Your assignment: Begin at the top of the following data. Copy each line exactly until you have copied the line containing "next : Option Nat".

=== Section Start ===

/-- Who gets a transmit stamp (Table 3-5, R95). -/
inductive StampDest where
  /-- a RAW_TX descriptor, by its tracker entry -/
  | rawTx (track : Nat)
  /-- a TS_TX notice carrying this identity -/
  | firmware (identity : Nat)
  deriving DecidableEq, Repr

/-- One entry of a transmit stamp queue: the stamp after compensation (R92). -/
structure Stamp where
  sec : Nat
  nsq : Nat
  dest : StampDest
  deriving DecidableEq, Repr

/-- A port's transmit stamp queue (R95, R97). -/
structure StampQueue where
  entries : List Stamp
  /-- stamps lost since the queue became full -/
  lost : Nat
  /-- a TS_LOST packet that its notice queue has not taken yet (R368) -/
  note : Option (List Word)
  deriving DecidableEq, Repr

/-- The settings a pulse unit copied at ARM (R101, R102). -/
structure PulseCfg where
  mode : Nat
  /-- START in quarter-ns of device time; in HOOP mode the offset after the boundary -/
  start : Nat
  periodQ : Nat
  periodF : Nat
  widthQ : Nat
  deriving DecidableEq, Repr

/-- A time-out pulse unit. -/
structure Pulse where
  cfg : Option PulseCfg
  /-- device time in quarter-ns of the edge pending -/
  next : Option Nat
  /-- index k of the pending PERIODIC edge -/
  k : Nat
  /-- the pulse is asserted until this count of elapsed quarter-ns -/
  assertedTo : Option Nat
  /-- POLARITY as copied at the last ARM: 1 rests high -/
  pol : Bool
  deriving DecidableEq, Repr

/-- A time-in capture (R104). -/
structure Capture where
  /-- entries: seconds, NSQ, falling edge, edge count -/
  fifo : List (Nat × Nat × Bool × Nat)
  /-- elapsed quarter-ns of the last captured edge -/
  last : Option Nat
  edges : Nat
  lost : Nat
  /-- a CAPTURE_LOST packet that its notice queue has not taken yet (R368) -/
  note : Option (List Word)
  deriving DecidableEq, Repr

/-- The word clock receiver (R105, R106). -/
structure WordClock where
  /-- elapsed quarter-ns of the last active edge -/
  lastElapsed : Option Nat
  /-- device time in quarter-ns of the last active edge -/
  lastDevice : Nat
  lastPeriod : Option Nat
  /-- consecutive periods that met the tolerance -/
  good : Nat
  present : Bool
  /-- the last 64 periods, newest first -/
  periods : List Nat
  /-- edges since the last divided stamp -/
  div : Nat
  deriving DecidableEq, Repr

/-- TIM: device time and everything stamped in it. -/
structure Tim where
  /-- the TCLK PLL has locked (R82) -/
  running : Bool
  /-- ns within the second, units of 2^-32 ns (R84) -/
  acc : Nat
  sec : Nat
  /-- ADJ_LEFT, quarter-ns -/
  left : Int
  blk : Nat
  /-- TCLK cycles counted since lock: elapsed time -/
  cyc : Nat
  mode : TimMode
  /-- elapsed cycle at which the Announce timeout falls -/
  annDue : Option Nat
  snapSec : Nat
  snapNsq : Nat
  stamps : Table StampQueue
  pulses : Table Pulse
  caps : Table Capture
  wclk : WordClock
  /-- source the posting engine served last: ports 0-37, captures 38-45 (R96) -/
  lastPosted : Nat
  deriving DecidableEq, Repr

def StampQueue.reset : StampQueue := ⟨[], 0, none⟩
def Pulse.reset : Pulse := ⟨none, none, 0, none, false⟩
def Capture.reset : Capture := ⟨[], none, 0, 0, none⟩
def WordClock.reset : WordClock := ⟨none, 0, none, 0, false, [], 0⟩

def Tim.reset : Tim :=
  { running := false, acc := 0, sec := 0, left := 0, blk := 0, cyc := 0, mode := .free,
    annDue := none, snapSec := 0, snapNsq := 0, stamps := [], pulses := [], caps := [],
    wclk := WordClock.reset, lastPosted := 45 }

/-! ### HOOP (chapter 4) -/

/-- HOOP_STATUS.REF (Table 4-4). -/
inductive RefState where
  | none
  | wait
  | locked
  | hold
  deriving DecidableEq, Repr

def RefState.code : RefState → Nat
  | .none => 0
  | .wait => 1
  | .locked => 2
  | .hold => 3

/-- An active edge of the reference in use: its device time, its elapsed time (both quarter-ns),
and its count from the anchor. -/
structure RefEdge where
  device : Nat
  elapsed : Nat
  count : Nat
  deriving DecidableEq, Repr

/-- The grid while the reference is WAIT or HOLD (R115): one of its points in elapsed quarter-ns, and the
period num / den in quarter-ns. -/
structure Coast where
  anchor : Nat
  num : Nat
  den : Nat
  deriving DecidableEq, Repr

/-- The word-clock or pin reference (R110, R114, R115). -/
structure Reference where
  state : RefState
  /-- the latest active edge -/
  edge : Option RefEdge
  /-- pin intervals, newest first, at most 8 -/
  intervals : List Nat
  /-- last derived period: P_w × 64 or P_p × 64, quarter-ns -/
  period64 : Nat
  /-- the next edge becomes the anchor -/
  anchorNext : Bool
  coast : Coast
  deriving DecidableEq, Repr

/-- Power state of a package memory stack (Table 4-9). -/
inductive StackState where
  | active
  | powerDown
  | selfRefresh
  | parked
  deriving DecidableEq, Repr

/-- A package memory stack: its state, since when it is idle, and whether it is on its way back. -/
structure Stack where
  state : StackState
  /-- elapsed TCLK cycles at which it was last busy -/
  idleSince : Nat
  /-- elapsed cycle at which the exit completes, when one has begun -/
  exitDue : Option Nat
  /-- a request for the stack waits for its exit -/
  waiting : Bool
  deriving DecidableEq, Repr

/-- HOOP: the generator. -/
structure HoopGen where
  running : Bool
  /-- the first boundary has been raised since the start -/
  raised : Bool
  stopAtNext : Bool
  number : Hoop
  /-- device time of the boundary of this hoop, and of the next, in quarter-ns -/
  bThis : Nat
  bNext : Nat
  /-- device time of the boundary before this hoop's -/
  bPrev : Nat
  /-- elapsed quarter-ns of this hoop's boundary, and of B_first -/
  elThis : Nat
  elFirst : Nat
  /-- elapsed quarter-ns of the grid point last targeted (R115) -/
  gridEl : Nat
  /-- grid index of the next boundary in PTP mode (R113) -/
  nextK : Option Nat
  aligned : Bool
  slewing : Bool
  slewE : Int
  phaseErr : Int
  ref : Reference
  /-- HOOP_SET words accepted for the next TCLK boundary (R120) -/
  pendingRegs : List (Nat × Word)
  /-- hoop number of the FCLK side, and whether a boundary has reached it -/
  fNumber : Hoop
  fStarted : Bool
  /-- a TCLK boundary has been raised that has not reached FCLK yet -/
  fDue : Bool
  /-- the cycle in which the last boundary was raised ahead of its own command (Table 4-8) -/
  early : Option Nat
  /-- the hoop in progress is aborted -/
  aborted : Bool
  consecAborts : Nat
  stormArmed : Bool
  lastCause : Nat
  /-- latency tolerance in 10 ns units and its limiter (R129) -/
  lt : Nat
  limiterI : Bool
  stack0 : Stack
  stack1 : Stack
  /-- no stack leaves ACTIVE before pipeline start (R131) -/
  stacksHeld : Bool
  deriving DecidableEq, Repr

def Reference.reset : Reference := ⟨.none, none, [], 0, false, ⟨0, 0, 1⟩⟩
def Stack.reset : Stack := ⟨.active, 0, none, false⟩

def HoopGen.reset : HoopGen :=
  { running := false, raised := false, stopAtNext := false, number := 0, bThis := 0, bNext := 0, bPrev := 0,
    elThis := 0, elFirst := 0, gridEl := 0, nextK := none, aligned := false, slewing := false, slewE := 0,
    phaseErr := 0, ref := Reference.reset, pendingRegs := [], fNumber := 0, fStarted := false,
    fDue := false, early := none, aborted := false, consecAborts := 0, stormArmed := true, lastCause := 0, lt := 0,
    limiterI := false, stack0 := Stack.reset, stack1 := Stack.reset, stacksHeld := false }

/-! ### CCS and CVU (chapter 13) -/

/-- Table 13-2. -/
inductive ThreadState where
  | dormant
  | ready
  | running
  | waiting
  | halted
  deriving DecidableEq, Repr

def ThreadState.code : ThreadState → Nat
  | .dormant => 0
  | .ready => 1
  | .running => 2
  | .waiting => 3
  | .halted => 4

/-- One hardware thread as the scheduler holds it; its TCB is in `Ccs.tcb`. -/
structure Thread where
  state : ThreadState
  counts : List Nat
  waitMask : Nat
  core : Nat
  /-- elapsed cycle of its timer's expiry -/
  timer : Option Nat
  lastSignal : Nat
  /-- elapsed TCLK cycle at which it became READY -/
  readyAt : Nat
  /-- priority under which it stands on a ready list (R359) -/
  prio : Nat
  affinity : Nat
  deriving DecidableEq, Repr

def Thread.reset : Thread := ⟨.dormant, [0, 0, 0, 0], 0, 0, none, 0, 0, 0, 0xFF⟩

/-- A control core. -/
structure CoreUnit where
  thread : Option Nat
  /-- elapsed TCLK cycle of the last watchdog restart -/
  wdog : Nat
  /-- elapsed TCLK cycles executed in the open window, and since when it runs -/
  busy : Nat
  since : Nat
  /-- the pc and x1 to x31 of the running thread, laid out as a TCB, as dispatch loaded them (R357) -/
  context : List Byte
  /-- the word reserved by the last LR, an address of the core's map (R355) -/
  reserved : Option Nat
  deriving DecidableEq, Repr

def CoreUnit.reset : CoreUnit := ⟨none, 0, 0, 0, [], none⟩

/-- A word of a notice queue (R367): data, END, POISON, and whether its parity holds. -/
structure QWord where
  data : Word
  isEnd : Bool
  poison : Bool
  parityBad : Bool
  deriving DecidableEq, Repr

/-- A notice queue. -/
structure NQueue where
  words : List QWord
  /-- the last word popped and its tag (R373) -/
  last : Word
  tag : Nat
  /-- watermark armed (R375) -/
  armed : Bool
  /-- hoop in which QUEUE_POISON was last posted -/
  poisonHoop : Option Hoop
  deriving DecidableEq, Repr

def NQueue.reset : NQueue := ⟨[], 0, 0, true, none⟩

/-- A packet in a source's outbox: the queue it goes to and its words. -/
structure Packet where
  queue : Nat
  words : List Word
  deriving DecidableEq, Repr

/-- An outbox of 4 packets (R368), and the notices dropped since NOTICES_DROPPED was last placed
(R372), with the queue they were addressed to. -/
structure Outbox where
  packets : List Packet
  dropped : Nat
  droppedQueue : Nat
  deriving DecidableEq, Repr

def Outbox.reset : Outbox := ⟨[], 0, 0⟩

/-- Dispatch statistics of the open observation window at one priority (R376), in TCLK cycles. -/
structure WaitStat where
  count : Nat
  total : Nat
  longest : Nat
  /-- shown values of the last window -/
  shownMean : Nat
  shownMax : Nat
  deriving DecidableEq, Repr

def WaitStat.reset : WaitStat := ⟨0, 0, 0, 0, 0⟩

/-- A scheduler port's staged packet (SCH_PKT, SCH_PKT_LEN), one per thread that stages it. -/
structure Staged where
  words : Table Word
  len : Nat
  deriving DecidableEq, Repr

def Staged.reset : Staged := ⟨[], 0⟩

/-- CCS: threads, cores, queues, memories. -/
structure Ccs where
  threads : Table Thread
  cores : Table CoreUnit
  /-- the 32 ready lists, each head first -/
  readyLists : Table (List Nat)
  /-- TCB bytes: thread t at 128 × t -/
  tcb : Table Byte
  queues : Table NQueue
  outboxes : Table Outbox
  /-- source whose outbox head was accepted last, per queue -/
  lastSource : Table Nat
  staged : Table Staged
  waits : Table WaitStat
  dispatches : Nat
  shownDispatches : Nat
  obsSeq : Word
  /-- elapsed cycle at which the open window began -/
  obsStart : Nat
  load : Table Nat
  /-- private instruction memory of core c at 0x4_0000 × c, data memory at 0x2_0000 × c, shared memory -/
  imem : Table Byte
  dmem : Table Byte
  shared : Table Byte
  deriving DecidableEq, Repr

def Ccs.reset : Ccs :=
  { threads := [], cores := [], readyLists := [], tcb := [], queues := [], outboxes := [],
    lastSource := [], staged := [], waits := [], dispatches := 0, shownDispatches := 0,
    obsSeq := 0, obsStart := 0, load := [], imem := [], dmem := [], shared := [] }

/-- A check-value unit (R377, R379): the latched configuration and the running remainder. -/
structure Cvu where
  owner : Option Nat
  width : Nat
  poly : Nat
  refin : Bool
  refout : Bool
  xorout : Nat
  rem : Nat
  bytes : Nat
  deriving DecidableEq, Repr

def Cvu.reset : Cvu := ⟨none, 32, 0, false, false, 0, 0, 0⟩

end Sys2Proof.Machine
end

=== Section End ===

Solution for this problem:
/-- Who gets a transmit stamp (Table 3-5, R95). -/
inductive StampDest where
  /-- a RAW_TX descriptor, by its tracker entry -/
  | rawTx (track : Nat)
  /-- a TS_TX notice carrying this identity -/
  | firmware (identity : Nat)
  deriving DecidableEq, Repr

/-- One entry of a transmit stamp queue: the stamp after compensation (R92). -/
structure Stamp where
  sec : Nat
  nsq : Nat
  dest : StampDest
  deriving DecidableEq, Repr

/-- A port's transmit stamp queue (R95, R97). -/
structure StampQueue where
  entries : List Stamp
  /-- stamps lost since the queue became full -/
  lost : Nat
  /-- a TS_LOST packet that its notice queue has not taken yet (R368) -/
  note : Option (List Word)
  deriving DecidableEq, Repr

/-- The settings a pulse unit copied at ARM (R101, R102). -/
structure PulseCfg where
  mode : Nat
  /-- START in quarter-ns of device time; in HOOP mode the offset after the boundary -/
  start : Nat
  periodQ : Nat
  periodF : Nat
  widthQ : Nat
  deriving DecidableEq, Repr

/-- A time-out pulse unit. -/
structure Pulse where
  cfg : Option PulseCfg
  /-- device time in quarter-ns of the edge pending -/
  next : Option Nat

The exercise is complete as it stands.